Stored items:
_ _ _
-- ==== Sys2Proof/Tests/Slice0.lean ====
section
/-! SUPPORT. Our own tests. Expected values are those of 95_test_vectors.md (the vector is named) or
read off the rule named. The last part gives, for each statement with hypotheses, concrete states and
operands that meet them. -/

namespace Sys2Proof.Tests

open Sys2Proof.Machine

/-! ### Helpers -/

def nextOf (o : Host.Outcome State Fault Refusal) : Option State :=
  match o with
  | .next s => some s
  | .fault _ => none
  | .refused _ => none

def faultOf (o : Host.Outcome State Fault Refusal) : Option Fault :=
  match o with
  | .next _ => none
  | .fault f => some f
  | .refused _ => none

def doneOf (e : RunEnd) : Option State :=
  match e with
  | .done s => some s
  | .faulted _ _ => none
  | .refused _ _ => none

theorem next_of_isSome {o : Host.Outcome State Fault Refusal} (h : (nextOf o).isSome = true) :
    ∃ t, o = .next t := by
  cases o <;> simp_all [nextOf]

theorem fault_of_isSome {o : Host.Outcome State Fault Refusal} (h : (faultOf o).isSome = true) :
    ∃ f, o = .fault f := by
  cases o <;> simp_all [faultOf]

theorem done_of_isSome {e : RunEnd} (h : (doneOf e).isSome = true) : ∃ t, e = .done t := by
  cases e <;> simp_all [doneOf]

/-- The reset state with one register written and one word of the map listed. -/
def withRegWord (i : GprIdx) (v : Word64) (pa : PAddr) (w : Word32) : State :=
  let s := writeGpr State.reset i v
  setBus s { s.bus with mem := s.bus.mem.writeWord pa w }

/-- The reset state with one register written. -/
def withReg (i : GprIdx) (v : Word64) : State := writeGpr State.reset i v

/-- The reset state about to fetch `w`. -/
def fetching (w : Nat) : State := State.reset.withFetchWord 32 w

/-! ### Well-formedness: one ill-formed term for each check -/

theorem test_row_mask_refused : (⟨"ORI", 0x34000000#32, 0xFC00003F#32⟩ : TableRow).wellFormed = false := by
  decide

theorem test_row_match_outside_mask_refused :
    (⟨"ORI", 0x36000000#32, 0xFC000000#32⟩ : TableRow).wellFormed = false := by decide

theorem test_table_overlap_refused :
    tableWellFormed (⟨"X", 0x8C000000#32, 0xFC000000#32⟩ :: opcodeTable) = false := by decide

theorem test_table_wellFormed : tableWellFormed opcodeTable = true := by decide

/-! ### Decoding: words written out from the formats of R92 and R93 -/

theorem test_decode_ori :
    decode 0b001101_00001_00010_0000000000001111#32 = .ok (.ori 1 2 0x000F#16) := by decide

theorem test_decode_lui_ignored_rs :
    decode 0b001111_11111_00001_0001001000110100#32 = .ok (.lui 31 1 0x1234#16) := by decide

theorem test_decode_mtc0 :
    decode 0b010000_00100_01000_10000_11111111111#32 = .ok (.mtc0 4 8 16 0x7FF#11) := by decide

theorem test_decode_lw :
    decode 0b100011_00001_00011_1111111111111100#32 = .ok (.lw 1 3 0xFFFC#16) := by decide

/-- V-DEC-1: the all-zero word. -/
theorem test_decode_zero_word : decode 0#32 = .error (.unrecognizedInstruction 0#32) := by decide

/-- The table's four rows, with all other bits 0, and a word too wide. -/
theorem test_decodeTableWord :
    [decodeTableWord 32 0x34000000, decodeTableWord 32 0x3C000000, decodeTableWord 32 0x40000000,
      decodeTableWord 32 0x8C000000, decodeTableWord 33 0x8C000000] =
    [some (.ori 0 0 0), some (.lui 0 0 0), some (.mtc0 0 0 0 0), some (.lw 0 0 0), none] := by decide

/-! ### One step of each instruction -/

/-- V-ORI-3: the upper bits of the source are kept. -/
theorem test_ori_keeps_upper :
    (nextOf (exec (.ori 1 2 0xFFFF#16) (withReg 1 0xFFFFFFFF80000000#64))).map (readGpr · 2) =
      some 0xFFFFFFFF8000FFFF#64 := by decide

/-- W1: `ori $0, $0, 0xFFFF` leaves register 0 and advances the pc. -/
theorem test_ori_zero_destination :
    (nextOf (step (fetching 0x3400FFFF))).map (fun t => (readGpr t 0, t.cpu.pc)) =
      some (0#64, 0xFFFFFFFFBFC00004#64) := by decide

/-- V-LUI-1: bit 31 of the shifted immediate is extended. -/
theorem test_lui_sign :
    (nextOf (step (fetching 0x3C018000))).map (readGpr · 1) = some 0xFFFFFFFF80000000#64 := by decide

/-- V-LUI-3. -/
theorem test_lui_positive :
    (nextOf (step (fetching 0x3C017FFF))).map (readGpr · 1) = some 0x000000007FFF0000#64 := by decide

/-- V-MT-2: the upper half of the source is ignored. -/
theorem test_mtc0_status :
    (nextOf (step ((withReg 8 0xFFFFFFFF00000011#64).withFetchWord 32 0x40886000))).map
      (fun t => t.cpu.cp0.status) =
      some { statusReset with ksu := .user, globalInterruptEnable := true } := by decide

/-- V-MT-4: `ksu = 11` faults, with the payload of R170. -/
theorem test_mtc0_invalid_ksu :
    faultOf (step ((withReg 8 0x18#64).withFetchWord 32 0x40886000)) =
      some (.decodeError .status .ksu 0x18#32 12 0x40886000#32 0xFFFFFFFFBFC00000#64) := by decide

/-- V-LW-4: a negative offset. -/
theorem test_lw_negative_offset :
    (nextOf (exec (.lw 1 3 0xFFFC#16) (withRegWord 1 0xFFFFFFFFA0000100#64 0xFC#32 0x5#32))).map
      (readGpr · 3) = some 0x5#64 := by decide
_ _ _
Quote the data above from the line containing "open Sys2Proof.Machine" to the line containing "cases e <;> simp_all [doneOf]", inclusive, and stop.

◆ EXERCISE RESULT ◆
open Sys2Proof.Machine

/-! ### Helpers -/

def nextOf (o : Host.Outcome State Fault Refusal) : Option State :=
  match o with
  | .next s => some s
  | .fault _ => none
  | .refused _ => none

def faultOf (o : Host.Outcome State Fault Refusal) : Option Fault :=
  match o with
  | .next _ => none
  | .fault f => some f
  | .refused _ => none

def doneOf (e : RunEnd) : Option State :=
  match e with
  | .done s => some s
  | .faulted _ _ => none
  | .refused _ _ => none

theorem next_of_isSome {o : Host.Outcome State Fault Refusal} (h : (nextOf o).isSome = true) :
    ∃ t, o = .next t := by
  cases o <;> simp_all [nextOf]

theorem fault_of_isSome {o : Host.Outcome State Fault Refusal} (h : (faultOf o).isSome = true) :
    ∃ f, o = .fault f := by
  cases o <;> simp_all [faultOf]

theorem done_of_isSome {e : RunEnd} (h : (doneOf e).isSome = true) : ∃ t, e = .done t := by
  cases e <;> simp_all [doneOf]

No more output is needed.